In deze zaak heeft de Rechtbank Noord-Holland op 4 mei 2020 uitspraak gedaan in een geschil tussen eiseres, die een bijstandsuitkering ontving op grond van de Participatiewet, en het college van burgemeester en wethouders van de gemeente Zaanstad. Eiseres had haar bijstandsuitkering ingetrokken gekregen met ingang van 1 augustus 2018, omdat verweerder van mening was dat zij niet haar hoofdverblijf had op het door haar opgegeven adres. Dit besluit volgde op een melding dat eiseres nooit op haar eigen adres aanwezig zou zijn, wat leidde tot een dossieronderzoek en een gesprek met eiseres. Tijdens dit gesprek heeft eiseres tegenstrijdige verklaringen afgelegd over haar verblijf bij haar partner en haar hoofdverblijf.
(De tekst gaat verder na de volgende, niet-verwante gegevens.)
/-- A write of PCI_CFG (R376). -/
def State.writePciCfg (s : State) (c : Nat) (i : Issuer) (v : Nat) : State :=
  let bf := bits v 4 3
  let en := s.get (L.PCI_CFG.EN c)
  let key := R.PCI_CFG c
  if c = 0 ∧ bf = 3 then s.reservedEnc (pciLog c) key i
  else if c = 0 ∧ bf ≠ s.get (L.PCI_CFG.BIF 0) ∧ (s.get (L.PCI_CFG.EN 0) = 1 ∨ s.get (L.PCI_CFG.EN 1) = 1) then
    s.forbidden (pciLog c) key i
  else if en = 1 ∧ bits v 2 2 ≠ s.get (L.PCI_CFG.ROLE c) then s.forbidden (pciLog c) key i
  else
    let s := (s.put (L.PCI_CFG.CTO c) (max 50 (min 50000 (bits v 31 16)))).put (L.PCI_CFG.ROLE c) (bits v 2 2)
    let s := (if c = 0 then s.put (L.PCI_CFG.BIF 0) bf else s).put (L.PCI_CFG.EN c) (v % 2)
    s.when (v % 2 = 0) (fun s => s.pciAllDown c)

/-- A write of PCI_FN_CFG: with EN at 1 only EN changes (R392). -/
def State.writePciFn (s : State) (c k : Nat) (v : Nat) : State :=
  let s := s.when (s.get (L.PCI_FN_CFG.EN c k) = 0) (fun s =>
    (s.put (L.PCI_FN_CFG.BUS_HI c k) (bits v 31 24)).put (L.PCI_FN_CFG.BUS_LO c k) (bits v 23 16))
  s.put (L.PCI_FN_CFG.EN c k) (bits v 63 63)

/-- A write of a PCI_ register with a rule of its own; `k` is the function. -/
def State.writePci (s : State) (r : Reg) (c k : Nat) (i : Issuer) (v : Nat) : Option State :=
  match r with
  | .PCI_CFG => some (s.writePciCfg c i v)
  | .PCI_FN_CFG => some (s.writePciFn c k v)
  | _ => none

/-- A gate entry belongs to a list that is in force or staged on a lane (R387). -/
def State.gateInUse (s : State) (e : Nat) : Bool :=
  (List.range 4).any (fun l =>
    let has (n : Nat) : Bool :=
      decide (s.get (L.ETH_GATE_LIST.START n) ≤ e ∧ e < s.get (L.ETH_GATE_LIST.START n) + s.get (L.ETH_GATE_LIST.COUNT n))
    (s.ethList l).any has || (s.ethLane l).staged.any (fun y => has y.1))

/-- A write of ETH_LANE_CFG (R389, R393). -/
def State.writeLaneCfg (s : State) (l : Nat) (i : Issuer) (v : Nat) : State :=
  let role := bits v 7 6
  let key := R.ETH_LANE_CFG l
  if role = 3 ∨ bits v 5 4 = 3 then s.reservedEnc ethLog key i
  else if role = 2 ∧ (List.range 4).any (fun k => k != l && s.get (L.ETH_LANE_CFG.AS_ROLE k) == 2) then s.forbidden ethLog key i
  else
    let s := s.when (role = 2 ∧ s.get (L.ETH_LANE_CFG.AS_ROLE l) ≠ 2) (fun s => s.setEthLane l { s.ethLane l with syncAt := s.up })
    let s := (s.put (L.ETH_LANE_CFG.AS_ROLE l) role).put (L.ETH_LANE_CFG.FEC l) (bits v 5 4)
    let s := (s.put (L.ETH_LANE_CFG.SPEED l) (bits v 2 2)).put (L.ETH_LANE_CFG.EN l) (v % 2)
    s.when (v % 2 = 0) (fun s => s.ethLink l false)

/-- A write of an ETH_ register with a rule of its own. -/
def State.writeEth (s : State) (r : Reg) (n : Nat) (i : Issuer) (v : Nat) : Option State :=
  match r with
  | .ETH_LANE_CFG => some (s.writeLaneCfg n i v)
  | .ETH_FN_CFG =>
    if 4088 < bits v 27 16 ∨ 4088 < bits v 11 0 then some (s.reservedEnc ethLog (R.ETH_FN_CFG n) i) else none
  | .ETH_GATE_ENT => if s.gateInUse n then some (s.forbidden ethLog (R.ETH_GATE_ENT n) i) else none
  | _ => none

/-- A write of an MGT_ register with a rule of its own: a port that is switched off loses its link. -/
def State.writeMgt (s : State) (r : Reg) (v : Nat) : Option State :=
  match r with
  | .MGT_CFG =>
    some (((s.put L.MGT_CFG.SPEED (bits v 1 1)).put L.MGT_CFG.EN (v % 2)).when (v % 2 = 0) (fun s => s.put L.MGT_STATUS.LINK 0))
  | _ => none

end Sys2Proof.Machine
end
Verweerder heeft het bezwaar van eiseres tegen de intrekking van de bijstandsuitkering ongegrond verklaard. Eiseres heeft hiertegen beroep ingesteld, waarbij zij aanvoerde dat zij wel degelijk haar hoofdverblijf had op het opgegeven adres en dat haar lage waterverbruik niet als bewijs kon dienen voor het tegendeel. De rechtbank heeft overwogen dat het aan verweerder was om aannemelijk te maken dat eiseres niet op het uitkeringsadres woonde. De rechtbank concludeerde dat de verklaring van eiseres, in combinatie met het lage waterverbruik en de anonieme melding, voldoende was om aan te nemen dat eiseres haar hoofdverblijf niet had op het opgegeven adres. De rechtbank oordeelde dat eiseres haar inlichtingenplicht had geschonden door dit niet te melden.
De rechtbank heeft het beroep van eiseres ongegrond verklaard en de intrekking van de bijstandsuitkering en de terugvordering van de ten onrechte verstrekte bijstand bevestigd. De uitspraak is gedaan door mr. L. Boonstra, rechter, in aanwezigheid van mr. M.H. Boomsma, griffier. De uitspraak is niet openbaar uitgesproken vanwege de coronamaatregelen, maar zal alsnog openbaar worden gemaakt zodra dat weer mogelijk is.